◆ **EXERCISE INPUTS**
Content starts
/-- A launch with all it captured (R213). -/
structure Launch where
  ctx : Nat
  part : Nat
  seq : BitVec 32
  det : Bool
  fixt : Bool
  nsteal : Bool
  nrcst : Bool
  nsb : Bool
  ccnt : Nat
  tag : BitVec 32
  xinit : List Word
  sf : Word
  noff : Nat
  nsz : Nat
  coff : Nat
  csz : Nat
  rsz : Nat
  rbase : Nat
  etgt : Bool
  eprio : Nat
  ecore : Nat
  wsz : Nat
  wbase : Nat
  seed : Word
  /-- Tasks of each logical core. -/
  lists : Tab (List Task)
  /-- The cycle of each compartment from which its tasks are available (R207, R219). -/
  avail : Tab Nat := []
  /-- Role-table entries by logical core. -/
  roles : Tab Word
  /-- Cores mapped out when it was enqueued, rising: its logical identifiers close over them to its end (R26). -/
  gone : List Nat
  running : Bool := false
  ended : Bool := false
  /-- The last sweep, when it found every core idle: its sums (R163). -/
  sweep : Option (Nat × Nat) := none
  reading : Option Sweep := none
  deriving DecidableEq, Repr

/-- A partition's launch queue (R207). -/
structure Part where
  queue : List Nat := []
  /-- A mode change in progress: the mode it changes to and when it completes. -/
  change : Option (Bool × Nat) := none
  deriving DecidableEq, Repr

/-- What a request does at its home (R68, R110). -/
inductive ReqOp where
  | read
  | write (v : Nat)
  | amo (op : Nat) (v : Nat)
  | cas (expect new : Nat)
  /-- `nfree` of a node by its header (R394). -/
  | free
  /-- `pref` by one up or down, short of the limit (R399). -/
  | count (up : Bool)
  /-- `ecc.inj`: a word with the check byte it will be read with (R419). -/
  | inject (v : Nat) (chk : Byte)
  deriving DecidableEq, Repr

/-- One request: the bytes of one aligned word (R60). -/
structure Req where
  acc : Nat
  tid : Nat
  ctx : Nat
  cgen : Nat
  /-- Home package and physical address, and how many bytes. -/
  pkg : Nat
  pa : Nat
  len : Nat
  /-- Byte offset within the access's value. -/
  off : Nat
  op : ReqOp
  /-- Generation the leaf gave, none for untranslated accesses (R56). -/
  gen : Option Nat
  src : Nat
  /-- Transit, and earliest service cycle (R62, R63). -/
  transit : Nat
  earliest : Nat
  /-- Whether its home is in another compartment, and whether it still travels there over the network (R70). -/
  remote : Bool := false
  travelling : Bool := false
  /-- Held in the retry queue of a migrating frame (R56). -/
  held : Bool := false
  /-- The offset of the page part it belongs to, which travels as one message (R79). -/
  piece : Nat := 0
  /-- The bytes of that part. -/
  part : Nat := 0
  /-- Performed after the access's earlier parts (R119, R309). -/
  inOrder : Bool := false
  /-- Whose requests to a location it is ordered with (R112): a thread's, or those of a core to its overflow rings; none for an engine's. -/
  line : Option Nat := none
  /-- Of an SO access, which its line performs after the earlier ones (R116). -/
  so : Bool := false
  deriving DecidableEq, Repr

/-- Who makes an access: the thread's instruction, a net instruction of it under way, an instruction that goes on with words of its own
store, its read stream j, its spill engine, its refill, the load pipes of a mill, a yarder or the marking engine for a job, or a core's
start unit or overflow rings. -/
inductive Agent where
  | thread
  | net
  | words
  | stream (j : Nat)
  | spill
  | refill
  | mill (tile : Nat)
  | job (j : Nat)
  | start (core : Nat)
  | ring (core : Nat)
  deriving DecidableEq, Repr

/-- Where a completed access writes its value: a register, which bytes and how extended. -/
structure Dest where
  reg : Reg
  off : Nat
  len : Nat
  signed : Bool
  deriving DecidableEq, Repr

/-- The sum that `dcb` makes of sixteen table entries (R341): whether they are integers, the value added to, the rounding mode, the
destination, and the table with the codes that name the entries. -/
structure Lookup where
  int : Bool
  plus : Word
  rm : BitVec 3
  reg : Reg
  table : Word
  codes : Word
  deriving DecidableEq, Repr

/-- An access in flight (R76, R77, R110). -/
structure Access where
  tid : Nat
  ctx : Nat
  launch : Option Nat
  /-- Requests not yet performed. -/
  left : Nat
  val : Nat := 0
  dests : List Dest
  /-- The thread goes on without it. -/
  posted : Bool
  /-- Counted by releases: an SO or RC access. -/
  covered : Bool
  /-- An SO access or an acquire: later accesses wait for it. -/
  blocks : Bool
  /-- Beyond the compartment: counts in the limit of eight. -/
  far : Bool
  /-- Wholly in banks of the compartment, under the window rule (R66). -/
  near : Bool := false
  /-- Bytes of the address space it covers. -/
  lo : Nat
  size : Nat
  /-- The instruction after the one that made it. -/
  next : Word
  /-- The thread's streams before the instruction popped anything (R310). -/
  undo : Tab Stream := []
  stale : Bool := false
  poisoned : Bool := false
  /-- Offset of the lowest part that was refused or could not be read (R50). -/
  worst : Option Nat := none
  inj : Bool := false
  /-- Cycle at whose end the value or acknowledgement is there. -/
  done : Nat := 0
  /-- Replies that have yet to come over the network. -/
  replies : Nat := 0
  /-- Completion is an acquire: read-ahead elements are discarded (R322). -/
  acquire : Bool := false
  /-- The stream whose pushed element it stores (R321). -/
  push : Option Nat := none
  agent : Agent := .thread
  /-- What its values are summed to (R341). -/
  lookup : Option Lookup := none
  /-- What the bytes that a row of a mill has stored were before: package, address, length and value (R364). -/
  was : List (Nat × Nat × Nat × Nat) := []
  deriving DecidableEq, Repr

/-- A page walk in progress (R48). -/
structure Walk where
  tile : Nat
  ctx : Nat
  va : Nat
  /-- Waiting threads and the address each would report. -/
  waiters : List (Nat × Word)
  /-- Addresses that units of the tile wait for. -/
  units : List Nat := []
  discard : Bool := false
  deriving DecidableEq, Repr

/-- A captured page of a job's footprint (R55): first address, size, package, physical address, generation; a page of
untranslated code has none. -/
structure Page where
  va : Nat
  size : Nat
  pkg : Nat
  pa : Nat
  gen : Option Nat
  deriving DecidableEq, Repr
Content ends
◆ **EXERCISE INSTRUCTIONS**
Beginning at the line above that contains "the network. -/", return each line exactly through the line that contains "was : List (Nat × Nat × Nat × Nat) := []", and no others.

◆ **RESPONSE BELOW**
  /-- Replies that have yet to come over the network. -/
  replies : Nat := 0
  /-- Completion is an acquire: read-ahead elements are discarded (R322). -/
  acquire : Bool := false
  /-- The stream whose pushed element it stores (R321). -/
  push : Option Nat := none
  agent : Agent := .thread
  /-- What its values are summed to (R341). -/
  lookup : Option Lookup := none
  /-- What the bytes that a row of a mill has stored were before: package, address, length and value (R364). -/
  was : List (Nat × Nat × Nat × Nat) := []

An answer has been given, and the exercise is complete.